Focus on finds – haematite

Highly polished haematite nodule from the Ness of Brodgar.
Highly polished haematite nodule from the Ness of Brodgar. (📷 Sigurd Towrie)

It was something that had long been suspected but we have abundant proof that colour was an important facet of life in Neolithic Orkney.

Excavation at the Ness of Brodgar has revealed “painted” walls and coloured pottery. [1]

Various materials were used to produce the different coloured pigments.

Galena, from Warebeth, Stromness, for example, was used to create white, as was bone for pottery.  We also know that haematite – the mineral form of iron oxide – was used for the orange/red colours encountered at the Ness.

Haematite is found as solid nodular lumps on the island of Hoy. It has also been found on at least two beaches on the Orkney Mainland.

Used dry, and rubbed against a hard surface, haematite leaves a powdery red mark. Used wet, on the other hand, it produces “a rich, dark-red liquid, which resembles blood” [2]

Haematite nodule.  (📷 Sigurd Towrie)
Haematite nodule. (📷 Sigurd Towrie)

A cursory glance through excavation reports from the 19th century onwards reveals that haematite was a common find at Orcadian Neolithic settlements.

In 1867, George Petrie commented on “a small piece of red pigment” which had been “partially rubbed down” at Skara Brae.

He later linked this pigment to haematite as “several pieces of the ore were found in the ruins.” [3]

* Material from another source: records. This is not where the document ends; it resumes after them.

-- ==== Sys2Proof/Certificates/Slice0/Obligations.lean ====
section
/-! DEFINITION. The statements for the provers. A command that carries an instant moves the clock to the later of the two,
in every statement (`max s.now t`, log entry 2). -/

open Sys2Proof Sys2Proof.Machine Sys2Proof.Safety

/-! ### The queue of commands -/

/-- A step runs the command at the front of the queue on the rest of the queue; an empty queue idles (log entry 1). -/
def Obligations.StepRunsFrontCommand : Prop :=
  ∀ s : State, (∀ c rest, s.pending = c :: rest → step s = exec c { s with pending := rest }) ∧
    (s.pending = [] → step s = .next s)

/-! ### Resets -/

/-- R193: a power-on reset sets every word to 0, and at its end exchange memory and the registers are as in `State.reset`.
That the view of a FREE record shows 0 for its empty rest time, and an outlet's record 0 for the target of a clear
UNVERIFIED, is the model's choice (log entry 51). -/
def Obligations.PowerOnResetImage : Prop :=
  (∀ s : State, ∃ u, exec .powerOnReset s = .next u ∧ ∀ a, readByte u.mem a = 0) ∧
  (guardedAtReset State.reset.mem ∧ headerAtReset State.reset.mem 1 ∧ framesAtReset State.reset.mem ∧
    (∀ a, hostOwnedArea a || slotArea a → readByte State.reset.mem a = 0) ∧
    State.reset.cause = 0x20 ∧ State.reset.mask = 0) ∧
  ∀ s : State, s.resetting = some .powerOn → ∃ u, exec .endOfReset s = .next u ∧ u.mem = State.reset.mem ∧
    u.cause = 0x20 ∧ u.mask = 0 ∧ u.resetting = none

/-- R16, R38, R50, R75, R95, R117, R131, R151, R168, R181: every block after reset. -/
def Obligations.ResetStateOfBlocks : Prop :=
  (∀ k : OutletIx, State.reset.outlets[k].state = .unknown ∧ State.reset.outlets[k].owner = none ∧
    State.reset.outlets[k].pending = none ∧ State.reset.outlets[k].unverified = none ∧
    State.reset.outlets[k].shedMark = false ∧ State.reset.outlets[k].cycle = none ∧
    State.reset.outlets[k].peakOn = none ∧ State.reset.outlets[k].closeEst = 8000 ∧
    State.reset.outlets[k].openEst = 6000 ∧ State.reset.outlets[k].retry = false ∧
    State.reset.sense[k].level = false ∧ State.reset.sense[k].run = none ∧ State.reset.moves[k] = .none ∧
    State.reset.meter[k].energy = 0 ∧ State.reset.meter[k].residue = 0 ∧ State.reset.meter[k].clearReq = false) ∧
  (∀ p : Phase, State.reset.phases[p].live = false ∧ State.reset.phases[p].run = 0 ∧
    State.reset.phases[p].last = none ∧ State.reset.phases[p].present = false) ∧
  (∀ b : Branch, State.reset.loads[b].reservations = [] ∧ State.reset.loads[b].measured = 0 ∧
    State.reset.loads[b].lastGrant = none ∧ State.reset.shed[b].overload = false ∧
    State.reset.shed[b].restoring = false ∧ State.reset.shed[b].list = []) ∧
  (∀ c : RecNo, State.reset.cycles[c].state = .free) ∧ (∀ w : WatchNo, State.reset.watches[w].state = .disarmed) ∧
  (∀ d : DriverNo, State.reset.drivers[d] = .free) ∧ (∀ e : SlotNo, State.reset.orders[e] = none) ∧
  State.reset.fifo = [] ∧ State.reset.queue = [] ∧ State.reset.waitList = [] ∧ State.reset.stripGrant = none ∧
  State.reset.tb.state = .freeRun ∧ State.reset.tb.openInstant = 0 ∧ State.reset.tb.cycleSetting = 50 ∧
  State.reset.tb.sampleCount = 1 ∧ State.reset.tb.lockPending = false ∧ State.reset.now = 0 ∧
  State.reset.pub.index = .bufA ∧ State.reset.pub.sequence = 0 ∧ State.reset.pub.latch = .empty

Decades later, in the 1920s, Childe found “paint pots” containing pigment at Skara Brae. These, he believed, were for body adornment. The lumps of “metallic-looking material” he also encountered were subsequently identified as haematite –  “no doubt . . . the raw material which has been ground down for a red pigment.” [4]

Despite the early connections between haematite and coloured pigment at Skara Brae, for years it was assumed the highly polished nodules were used for smoothing animal hides.

But as experimental archaeologist Arlene Isbister pointed out in 2000: “A highly burnished nodule of haematite will polish leather, but a similar finish can equally be achieved using a polished pebble.” [5]

If fact, she added: “[L]eather polishes haematite better than haematite polishes leather.”

Her conclusion? That haematite was, first and foremost, a raw pigment source in the Neolithic.

It wasn’t long after excavation began at the Ness that haematite began appearing.

To date, 19 pieces have been found, five of which are highly polished and show facets and striations from rubbing. Almost half of these came from Structure Ten, which also, perhaps unsurprisingly, was found to contain a pigment production area in its secondary remodelled phase.

That haematite was used to colour the stonework and pottery at the Ness is without question – chemical analysis has confirmed it. There is now little reason to doubt it had the same role at Neolithic sites across Orkney.

"Rough" haematite examples.
“Rough” haematite examples. (📷 Sigurd Towrie)

Further reading

  • [1] Jones, R., Towers, R., Card, N. and Odling, N. (2019). Analysis of coloured Grooved Ware sherds from the Ness of Brodgar, Orkney. Journal of Archaeological Science: Reports, 28, p.102014.
  • [2] Clarke, A. (2011) Does Size Matter – Stone Axes from Orkney: their style and deposition. Stone Axe Studies, 3, pp.309-322.
  • [3] Petrie, G. (1867) Notice of Ruins of Ancient Dwellings at Skara, Bay of Skaill, in the Parish of Sandwick, Orkney, recently excavated. In Proceedings of the Society of Antiquaries of Scotland (Vol. 7, pp. 201-219).
  • [4] Childe, V., Paterson, J. and Bryce, T. (1928) Provisional Report on the Excavations at Skara Brae, and on Finds from the 1927 and 1928 Campaigns. With a Report on Bones. In Proceedings of the Society of Antiquaries of Scotland (Vol. 63, pp. 225-280).
  • [5] Isbister, A. (2000) Burnished haematite and pigment production. In Ritchie, A. (ed) Neolithic Orkney in its European Context. pp.191-5.